WHAT IS NEXT FOR THE MARKETS
On to general aspects for the markets as if the early signs of global deflation was not enough. The fast-approaching shutdown of the U.S. government has been averted for the moment. Still, the near certainty of a US government shutdown is a negative issue for stock markets. China’s Vice Premier He Lifeng and Foreign Minister Wang Yi are exploring possible visits to Washington. They are preparing for a prospective summit between President Xi Jinping and President Biden.

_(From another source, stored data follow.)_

-- ==== Sys2Proof/Laws/Process.lean ====
section
/-! SUPPORT. What one PROCESS can do: the ring, the sample loop, the burst machine, the pixel buffers. -/

namespace Sys2Proof.Machine

/-! ### The ring (rule R30) -/

theorem ringAt_eq_some_iff {d : Dec} (hr : d.ring.length = Rate.ringCap d.rate) {n : Int} :
    (d.ringAt n).isSome ↔ (d.nW : Int) - Rate.ringCap d.rate ≤ n ∧ n < (d.nW : Int) := by
  unfold Dec.ringAt
  split
  · rename_i h
    have hlt : ((d.nW : Int) - 1 - n).toNat < d.ring.length := by omega
    simp [List.getElem?_eq_getElem hlt, h]
  · rename_i h
    simp only [Option.isSome_none, Bool.false_eq_true, false_iff]
    omega

theorem readRing_isSome_iff {d : Dec} (hr : d.ring.length = Rate.ringCap d.rate) :
    ∀ {n : Nat} {base : Int}, 0 < n → ((d.readRing base n).isSome ↔
      (d.nW : Int) - Rate.ringCap d.rate ≤ base ∧ base + n ≤ (d.nW : Int))
  | 0, _, h => absurd h (by omega)
  | 1, base, _ => by
    have h1 := ringAt_eq_some_iff hr (n := base)
    simp only [Dec.readRing]
    cases h : d.ringAt base <;> simp [h] at h1 ⊢ <;> omega
  | n + 2, base, _ => by
    have h1 := ringAt_eq_some_iff hr (n := base)
    have ih := readRing_isSome_iff hr (n := n + 1) (base := base + 1) (by omega)
    rw [Dec.readRing]
    cases h : d.ringAt base <;> cases h' : d.readRing (base + 1) (n + 1) <;> simp [h, h'] at h1 ih ⊢ <;> omega

theorem readRing_length {d : Dec} :
    ∀ {n : Nat} {base : Int} {xs : List Cplx}, d.readRing base n = some xs → xs.length = n
  | 0, _, xs, h => by simp [Dec.readRing] at h; simp [← h]
  | n + 1, base, xs, h => by
    rw [Dec.readRing] at h
    split at h
    · rename_i h2
      cases h
      simp [readRing_length h2]
    · cases h

theorem lSym_pos (r : Rate) : 0 < Rate.lSym r := by cases r <;> decide
theorem lExt_pos (r : Rate) : 0 < Rate.lExt r := by cases r <;> decide
theorem lSym_le_lExt (r : Rate) : Rate.lSym r ≤ Rate.lExt r := by cases r <;> decide
theorem ringCap_eq (r : Rate) : Rate.ringCap r = 4 * Rate.lExt r := rfl
theorem hilbertLen_pos (r : Rate) : 0 < Rate.hilbertLen r := by cases r <;> decide

/-- A symbol can be read exactly when the ring holds it (rule R30). -/
theorem window_isSome_iff {d : Dec} (hr : d.ring.length = Rate.ringCap d.rate) {base : Int} :
    (d.window base).isSome ↔ d.HoldsSymbol base :=
  readRing_isSome_iff hr (lSym_pos d.rate)

/-- What a read of the ring depends on (rule R30). -/
theorem readRing_congr {d e : Dec} (hr : d.rate = e.rate) (hn : d.nW = e.nW) (h : d.ring = e.ring) :
    ∀ (n : Nat) (base : Int), d.readRing base n = e.readRing base n
  | 0, _ => rfl
  | n + 1, base => by
    have h1 : d.ringAt base = e.ringAt base := by unfold Dec.ringAt; rw [hr, hn, h]
    rw [Dec.readRing, Dec.readRing, readRing_congr hr hn h n, h1]

theorem window_congr {d e : Dec} (hr : d.rate = e.rate) (hn : d.nW = e.nW) (h : d.ring = e.ring) (base : Int) :
    d.window base = e.window base := by
  unfold Dec.window
  rw [hr, readRing_congr hr hn h]

/-! ### The sample loop (rule R363) -/

/-- What conditioning, appending and correlating leave of a unit: everything but the conditioner's state, the ring,
`n_w` and the correlator's registers. -/
structure Dec.SameBurst (d e : Dec) : Prop where
  alive : e.alive = d.alive
  rsp : e.rsp = d.rsp
  rate : e.rate = d.rate
  fsm : e.fsm = d.fsm
  symbolNumber : e.symbolNumber = d.symbolNumber
  symbolPositionAbs : e.symbolPositionAbs = d.symbolPositionAbs
  cfoBurst : e.cfoBurst = d.cfoBurst
  mode : e.mode = d.mode
  cachedMode : e.cachedMode = d.cachedMode
  cachedCall : e.cachedCall = d.cachedCall
  cachedAny : e.cachedAny = d.cachedAny
  payloadReady : e.payloadReady = d.payloadReady
  prev : e.prev = d.prev
  code : e.code = d.code
  tdom : e.tdom = d.tdom
  fdom : e.fdom = d.fdom
  consPts : e.consPts = d.consPts
  peakPrev : e.peakPrev = d.peakPrev
  cfoReg : e.cfoReg = d.cfoReg
  modeReg : e.modeReg = d.modeReg

theorem sameBurst_refl (d : Dec) : d.SameBurst d := by constructor <;> rfl

theorem sameBurst_trans {d e g : Dec} (h : d.SameBurst e) (h' : e.SameBurst g) : d.SameBurst g := by
  constructor
  · rw [h'.alive, h.alive]
  · rw [h'.rsp, h.rsp]
  · rw [h'.rate, h.rate]
  · rw [h'.fsm, h.fsm]
  · rw [h'.symbolNumber, h.symbolNumber]
  · rw [h'.symbolPositionAbs, h.symbolPositionAbs]
  · rw [h'.cfoBurst, h.cfoBurst]
  · rw [h'.mode, h.mode]
  · rw [h'.cachedMode, h.cachedMode]
  · rw [h'.cachedCall, h.cachedCall]
  · rw [h'.cachedAny, h.cachedAny]
  · rw [h'.payloadReady, h.payloadReady]
  · rw [h'.prev, h.prev]
  · rw [h'.code, h.code]
  · rw [h'.tdom, h.tdom]
  · rw [h'.fdom, h.fdom]
  · rw [h'.consPts, h.consPts]
  · rw [h'.peakPrev, h.peakPrev]
  · rw [h'.cfoReg, h.cfoReg]
  · rw [h'.modeReg, h.modeReg]

/-- Conditioning changes the DC blocker's and the Hilbert filter's state only (rules R132 to R135). -/
theorem condition_dec (f : Functions) (p : Params) (ch : Channel) (d : Dec) (fr : Frame) :
    ∃ st h, (d.condition f p ch fr).1 = { d with dcState := st, hilbert := h } ∧
      (d.hilbert.length = Rate.hilbertLen d.rate → h.length = Rate.hilbertLen d.rate) := by
  have hp := hilbertLen_pos d.rate
  cases ch
  case iq => exact ⟨d.dcState, d.hilbert, rfl, id⟩
  all_goals
    refine ⟨_, _, rfl, fun h => ?_⟩
    simp only [hilbertShift, List.length_take, List.length_cons]
    omega

/-- The correlator step changes the correlator's registers only (rule R158). -/
theorem correlate_dec (f : Functions) (d : Dec) :
    (∃ cs, d.correlate f = { d with corrState := cs }) ∨
      ∃ cs pos cfo, d.correlate f =
        { d with corrState := cs, symbolPosAbs := pos, cfoRad := cfo, detPending := true } := by
  unfold Dec.correlate
  split
  · exact .inl ⟨_, rfl⟩
  · exact .inr ⟨_, _, _, rfl⟩

/-- A step without a report (rules R155, R158). -/
theorem correlate_of_none {f : Functions} {d : Dec} {cs : List Word}
    (h : f.detect.step d.rate d.corrState d.ring d.nW = (cs, none)) : d.correlate f = { d with corrState := cs } := by
  unfold Dec.correlate
  rw [h]

/-- A step with a report (rules R155, R158). -/
theorem correlate_of_some {f : Functions} {d : Dec} {cs : List Word} {pos : Int} {cfo : F32}
    (h : f.detect.step d.rate d.corrState d.ring d.nW = (cs, some (pos, cfo))) :
    d.correlate f = { d with corrState := cs, symbolPosAbs := pos, cfoRad := cfo, detPending := true } := by
  unfold Dec.correlate
  rw [h]
  rfl

theorem sampleStep_sameBurst (f : Functions) (p : Params) (ch : Channel) (d : Dec) (fr : Frame) :
    d.SameBurst (d.sampleStep f p ch fr) := by
  obtain ⟨st, h, hc, -⟩ := condition_dec f p ch d fr
  unfold Dec.sampleStep
  simp only [hc]
  rcases correlate_dec f (Dec.append { d with dcState := st, hilbert := h } (d.condition f p ch fr).2) with
    ⟨cs, e⟩ | ⟨cs, pos, cfo, e⟩ <;> rw [e] <;> constructor <;> rfl

/-- One frame advances `n_w` by one and keeps the sizes of the ring and the delay line (rules R30, R136). -/
theorem sampleStep_sizes (f : Functions) (p : Params) (ch : Channel) (d : Dec) (fr : Frame) :
    (d.sampleStep f p ch fr).nW = d.nW + 1 ∧
      (d.ring.length = Rate.ringCap d.rate → (d.sampleStep f p ch fr).ring.length = Rate.ringCap d.rate) ∧
      (d.hilbert.length = Rate.hilbertLen d.rate →
        (d.sampleStep f p ch fr).hilbert.length = Rate.hilbertLen d.rate) := by
  obtain ⟨st, h, hc, hl⟩ := condition_dec f p ch d fr
  have cap : 0 < Rate.ringCap d.rate := by cases d.rate <;> decide
  unfold Dec.sampleStep
  simp only [hc]
  rcases correlate_dec f (Dec.append { d with dcState := st, hilbert := h } (d.condition f p ch fr).2) with
    ⟨cs, e⟩ | ⟨cs, pos, cfo, e⟩ <;> rw [e] <;>
    refine ⟨rfl, fun hr => ?_, hl⟩ <;> simp [List.length_take] <;> omega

Personal spending in the United States increased by +0.4 percent month on month in August. This was below the estimated +0.5% month on month. Personal income increased by +0.4 percent month on month in August, in line with expectations. The University of Michigan’s consumer confidence index was revised up by +0.4 to 68.1. This was above forecasts of no change at a steady 67.7. The September MNI Chicago PMI in the United States plummeted -4.6 points to 44.1. This fell way short of estimates of 47.6.
Bond yields in the United States and Europe were mixed on Friday. The 10-year T-note yield increased by 0.8 basis point to 4.58%. In Germany, the 10-year German bund yield dropped -9.1 basis points to 2.84%. While in the UK, the 10-year UK gilt yield declined by 4.7 basis points to 4.44%.